1KP file-naming conventions


In most instances we sequenced only one tissue sample per species. But for those few species where we sequenced more than one tissue, a “combined sample” is created by pooling of all of the read-pairs for that species. A similar thing was done when, for whatever reason, we happened to sequence the same species and tissue more than once. The resultant data sets are given names like ZCUA-Flaveria_trinervia-2_samples_combined, indicating, in this instance, a pool of the two samples named HRVY-Flaveria_trinervia-mature_leaf and RLCS-Flaveria_trinervia-juvenile_leaf.

Altogether, we sequenced 1345 samples (from 1174 species), and if we include the 111 combined directories, there are 1456 assemblies. Given that we do not correct the species names until publication, we are maintaining another website to track all known naming problems, as well as possible contamination issues.

A handful of samples are considered "failures" because too few scaffolds are produced upon assembly. These are retained in our data directories, in case someone should find them useful, but the paucity of scaffolds is noted on the website.


All assembled scaffolds longer than 300 bp were queried against all NCBI RefSeq plant sequences (Release 54, July 2012) using BLASTX. The best matching protein coding genes were used to generate GeneWise translations using a modified TransPipes pipeline (described here). Inferred amino acid sequences can be found in the assembly directory for each taxon (CODE-SOAPdenovo-Trans-translated.tar.bz2). Translated assembly names match the nucleotide assemblies from which they are derived.

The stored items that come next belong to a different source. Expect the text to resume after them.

-- ==== Sys2Proof/Laws/Table.lean ====
section
/-!
SUPPORT. Laws of tables: what is read after a write, and that every operation keeps the canonical form.
-/
namespace Sys2Proof.Machine

variable {α : Type}

@[simp] theorem tget_nil (x : Nat) : tget ([] : Table α) x = none := rfl

@[simp] theorem tget_tset_same (t : Table α) (x : Nat) (a : α) : tget (tset t x a) x = some a := by
  induction t with
  | nil => simp [tset, tget]
  | cons e t ih =>
    obtain ⟨k, v⟩ := e
    unfold tset
    split
    · simp [tget, *]
    · split
      · simp [tget]
      · simp [tget, *]

theorem tget_tset_other (t : Table α) {x y : Nat} (a : α) (h : y ≠ x) : tget (tset t x a) y = tget t y := by
  induction t with
  | nil => simp [tset, tget, h]
  | cons e t ih =>
    obtain ⟨k, v⟩ := e
    unfold tset
    split
    · next hk => subst hk; simp [tget, h]
    · split
      · simp [tget, h]
      · simp only [tget, ih]

/-- What a key reads as after a write. -/
theorem tget_tset (t : Table α) (x y : Nat) (a : α) : tget (tset t x a) y = if y = x then some a else tget t y := by
  split
  · next h => rw [h, tget_tset_same]
  · next h => exact tget_tset_other t a h

theorem tget_tdel (t : Table α) (x y : Nat) : tget (tdel t x) y = if y = x then none else tget t y := by
  induction t with
  | nil => simp [tdel, tget]
  | cons e t ih =>
    obtain ⟨k, v⟩ := e
    simp only [tdel] at ih ⊢
    by_cases hk : k = x
    · subst hk
      simp only [List.filter, bne_self_eq_false, tget, ih]
      by_cases hy : y = k <;> simp [hy]
    · have hb : (k != x) = true := by simp [hk]
      simp only [List.filter, hb, tget, ih]
      by_cases hy : y = k
      · subst hy; simp [hk]
      · simp [hy]

/-- A table with a default value: what is read after a write. -/
theorem tgetD_tput [DecidableEq α] (t : Table α) (x y : Nat) (a d : α) :
    tgetD (tput t x a d) y d = if y = x then a else tgetD t y d := by
  unfold tput tgetD
  by_cases ha : a = d
  · simp only [ha, if_true, tget_tdel]
    by_cases hy : y = x <;> simp [hy]
  · simp only [ha, if_false, tget_tset]
    by_cases hy : y = x <;> simp [hy]

/-- Changing an entry that is there. -/
theorem tget_tmod (t : Table α) (x y : Nat) (f : α → α) :
    tget (tmod t x f) y = if y = x then (tget t x).map f else tget t y := by
  unfold tmod
  cases h : tget t x with
  | none =>
    by_cases hy : y = x
    · subst hy; simp [h]
    · simp [hy]
  | some v => simp [tget_tset]

/-- Changing entries by their keys. -/
theorem tget_map (t : Table α) (y : Nat) (f : Nat → α → α) :
    tget (t.map (fun e => (e.1, f e.1 e.2))) y = (tget t y).map (f y) := by
  induction t with
  | nil => rfl
  | cons e t ih =>
    obtain ⟨k, v⟩ := e
    simp only [List.map, tget, ih]
    by_cases hy : y = k <;> simp [hy]

/-! ## The canonical form -/

theorem trisesFrom_none_of_some {n : Nat} {t : Table α} (h : trisesFrom (some n) t = true) : trisesFrom none t = true := by
  cases t with
  | nil => rfl
  | cons e t =>
    obtain ⟨k, v⟩ := e
    simp only [trisesFrom, Bool.and_eq_true] at h ⊢
    exact h.2

theorem trisesFrom_mono {n m : Nat} {t : Table α} (hm : m ≤ n) (h : trisesFrom (some n) t = true) :
    trisesFrom (some m) t = true := by
  cases t with
  | nil => rfl
  | cons e t =>
    obtain ⟨k, v⟩ := e
    simp only [trisesFrom, Bool.and_eq_true, decide_eq_true_eq] at h ⊢
    exact ⟨by omega, h.2⟩

theorem trisesFrom_tset {n x : Nat} {t : Table α} (a : α) (hx : n < x) (h : trisesFrom (some n) t = true) :
    trisesFrom (some n) (tset t x a) = true := by
  induction t generalizing n with
  | nil => simp [tset, trisesFrom, hx]
  | cons e t ih =>
    obtain ⟨k, v⟩ := e
    simp only [trisesFrom, Bool.and_eq_true, decide_eq_true_eq] at h
    unfold tset
    split
    · simp [trisesFrom, h]
    · split
      · next hlt => simp [trisesFrom, hx, hlt, h.2]
      · next hne hlt =>
        simp only [trisesFrom, Bool.and_eq_true, decide_eq_true_eq]
        exact ⟨h.1, ih (by omega) h.2⟩

/-- A write keeps the canonical form. -/
theorem trises_tset {t : Table α} (x : Nat) (a : α) (h : trises t = true) : trises (tset t x a) = true := by
  cases t with
  | nil => rfl
  | cons e t =>
    obtain ⟨k, v⟩ := e
    simp only [trises, trisesFrom] at h
    unfold tset
    split
    · exact h
    · split
      · next hlt => simp [trises, trisesFrom, hlt, h]
      · next hne hlt => exact trisesFrom_tset a (by omega) h

theorem trisesFrom_filter {n : Nat} {t : Table α} (p : Nat × α → Bool) (h : trisesFrom (some n) t = true) :
    trisesFrom (some n) (t.filter p) = true := by
  induction t generalizing n with
  | nil => rfl
  | cons e t ih =>
    obtain ⟨k, v⟩ := e
    simp only [trisesFrom, Bool.and_eq_true, decide_eq_true_eq] at h
    by_cases hp : p (k, v) = true
    · simp [List.filter, hp, trisesFrom, h.1, ih h.2]
    · simp only [List.filter, hp]
      exact ih (trisesFrom_mono (by omega) h.2)

/-- Dropping entries keeps the canonical form. -/
theorem trises_filter {t : Table α} (p : Nat × α → Bool) (h : trises t = true) : trises (t.filter p) = true := by
  induction t with
  | nil => rfl
  | cons e t ih =>
    obtain ⟨k, v⟩ := e
    simp only [trises, trisesFrom] at h
    by_cases hp : p (k, v) = true
    · simpa [List.filter, hp, trises, trisesFrom] using trisesFrom_filter p h
    · simp only [List.filter, hp]
      exact ih (trisesFrom_none_of_some h)

theorem trises_tdel {t : Table α} (x : Nat) (h : trises t = true) : trises (tdel t x) = true := trises_filter _ h

theorem trises_tput [DecidableEq α] {t : Table α} (x : Nat) (a d : α) (h : trises t = true) :
    trises (tput t x a d) = true := by
  unfold tput
  split
  · exact trises_tdel x h
  · exact trises_tset x a h

theorem trises_tmod {t : Table α} (x : Nat) (f : α → α) (h : trises t = true) : trises (tmod t x f) = true := by
  unfold tmod
  split
  · exact trises_tset _ _ h
  · exact h

theorem trisesFrom_map {β : Type} {t : Table α} (f : Nat × α → β) (n : Option Nat) :
    trisesFrom n (t.map (fun e => (e.1, f e))) = trisesFrom n t := by
  induction t generalizing n with
  | nil => cases n <;> rfl
  | cons e t ih =>
    obtain ⟨k, v⟩ := e
    cases n <;> simp [trisesFrom, ih]

/-- Changing entries keeps the canonical form. -/
theorem trises_map {β : Type} {t : Table α} (f : Nat × α → β) : trises (t.map (fun e => (e.1, f e))) = trises t :=
  trisesFrom_map f none

/-! ## Rising lists of numbers -/

theorem mem_sadd {t : List Nat} {x y : Nat} : y ∈ sadd t x ↔ y = x ∨ y ∈ t := by
  induction t with
  | nil => simp [sadd]
  | cons k t ih =>
    simp only [sadd]
    split
    · next h => subst h; simp
    · split
      · simp
      · simp only [List.mem_cons, ih]; exact or_left_comm

theorem sadd_rises {t : List Nat} (x : Nat) (h : t.Pairwise (· < ·)) : (sadd t x).Pairwise (· < ·) := by
  induction t with
  | nil => simp [sadd]
  | cons k t ih =>
    obtain ⟨hk, ht⟩ := List.pairwise_cons.mp h
    simp only [sadd]
    split
    · exact h
    · next hne =>
      split
      · next hlt =>
        refine List.pairwise_cons.mpr ⟨fun y hy => ?_, h⟩
        obtain rfl | hy := List.mem_cons.mp hy
        · exact hlt
        · exact Nat.lt_trans hlt (hk y hy)
      · next hge =>
        refine List.pairwise_cons.mpr ⟨fun y hy => ?_, ih ht⟩
        obtain rfl | hy := mem_sadd.mp hy
        · omega
        · exact hk y hy

theorem mem_foldl_sadd {l t : List Nat} {y : Nat} : y ∈ l.foldl sadd t ↔ y ∈ l ∨ y ∈ t := by
  induction l generalizing t with
  | nil => simp
  | cons x l ih =>
    simp only [List.foldl_cons, ih, mem_sadd, List.mem_cons]
    constructor
    · rintro (h | h | h)
      · exact .inl (.inr h)
      · exact .inl (.inl h)
      · exact .inr h
    · rintro ((h | h) | h)
      · exact .inr (.inl h)
      · exact .inl h
      · exact .inr (.inr h)

theorem foldl_sadd_rises {l t : List Nat} (h : t.Pairwise (· < ·)) : (l.foldl sadd t).Pairwise (· < ·) := by
  induction l generalizing t with
  | nil => exact h
  | cons x l ih => exact ih (sadd_rises x h)

end Sys2Proof.Machine
end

Unfortunately, the pipeline relabels entries in the fasta using 0, 1, 2, 3...  Because the original SOAPdenovo-Trans assembly output is numbered 2000001, 2000002,... (i.e. from one) the obvious conversion between the two sets of numbers is in error by one.  For example, scaffold-DFYF-2008707-Ilex_sp. corresponds to 8706 not 8707 is this tar file.

This issue is not repeated for the orthogroup analysis, which labels sequences using the original seven digit numbers.